==== Provided data ====
-- ==== Sys2Proof/Laws/Words.lean ====
section
/-! SUPPORT. What a table's operations do to its entries, and what a fold over the indices of a table keeps. -/

namespace Sys2Proof

namespace Tab

variable {α β : Type} {n : Nat}

theorem ext_get [Inhabited α] {a b : Tab α n} (h : ∀ i, i < n → a.get i = b.get i) : a = b := by
  cases a with | mk la ha =>
  cases b with | mk lb hb =>
  congr
  apply List.ext_getElem (by omega)
  intro i h₁ h₂
  have := h i (by omega)
  simp only [get, List.getD_eq_getElem?_getD, List.getElem?_eq_getElem h₁, List.getElem?_eq_getElem h₂,
    Option.getD_some] at this
  exact this

@[simp] theorem get_put_same [Inhabited α] (t : Tab α n) {i : Nat} (a : α) (h : i < n) : (t.put i a).get i = a := by
  simp [put, get, t.length_eq, h]

theorem get_put_ne [Inhabited α] (t : Tab α n) {i j : Nat} (a : α) (h : i ≠ j) : (t.put i a).get j = t.get j := by
  simp [put, get, List.getElem?_set_ne h]

theorem get_put [Inhabited α] (t : Tab α n) {i j : Nat} (a : α) (h : i < n) :
    (t.put i a).get j = if i = j then a else t.get j := by
  split
  · next e => subst e; simp [h]
  · next e => exact get_put_ne t a e

/-- An entry put beyond the table changes nothing. -/
theorem put_beyond (t : Tab α n) {i : Nat} (a : α) (h : n ≤ i) : t.put i a = t := by
  cases t with | mk l e =>
  simp only [put]
  congr
  exact List.set_eq_of_length_le (by omega)

@[simp] theorem get_fill [Inhabited α] (a : α) {i : Nat} (h : i < n) : (fill n a).get i = a := by
  simp [fill, get, h]

@[simp] theorem get_ofFn [Inhabited α] (f : Nat → α) {i : Nat} (h : i < n) : (ofFn n f).get i = f i := by
  simp [ofFn, get, h]

@[simp] theorem get_map [Inhabited α] [Inhabited β] (f : α → β) (t : Tab α n) {i : Nat} (h : i < n) :
    (t.map f).get i = f (t.get i) := by
  simp [map, get, t.length_eq, h]

@[simp] theorem get_mapIdx [Inhabited α] [Inhabited β] (f : Nat → α → β) (t : Tab α n) {i : Nat} (h : i < n) :
    (t.mapIdx f).get i = f i (t.get i) := by
  simp [mapIdx, h]

@[simp] theorem put_toList_length (t : Tab α n) (i : Nat) (a : α) : (t.put i a).toList.length = n := (t.put i a).length_eq

@[simp] theorem put_get [Inhabited α] (t : Tab α n) (i : Nat) : t.put i (t.get i) = t := by
  rcases Nat.lt_or_ge i n with h | h
  · apply ext_get
    intro j hj
    rw [get_put _ _ h]
    split
    · next e => rw [e]
    · rfl
  · exact put_beyond t _ h

end Tab

namespace Machine

/-- What every operation of a fold keeps, the fold keeps. -/
theorem foldl_keeps {α : Type} {p : State → Prop} {f : State → α → State} (hf : ∀ s a, p s → p (f s a)) (q : List α)
    {s : State} (h : p s) : p (q.foldl f s) := by
  induction q generalizing s with
  | nil => exact h
  | cons a q ih => exact ih (hf s a h)

/-- What every operation of `forEach` keeps, `forEach` keeps. -/
theorem forEach_keeps {p : State → Prop} {f : Nat → State → State} (hf : ∀ i s, p s → p (f i s)) (n : Nat) {s : State}
    (h : p s) : p (forEach n f s) := foldl_keeps (fun s i => hf i s) _ h

end Machine

end Sys2Proof
end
====
Problem requirements: Search the entries above for the string "every", and report each line where it occurs.

Your solution:
/-- What every operation of a fold keeps, the fold keeps. -/
/-- What every operation of `forEach` keeps, `forEach` keeps. -/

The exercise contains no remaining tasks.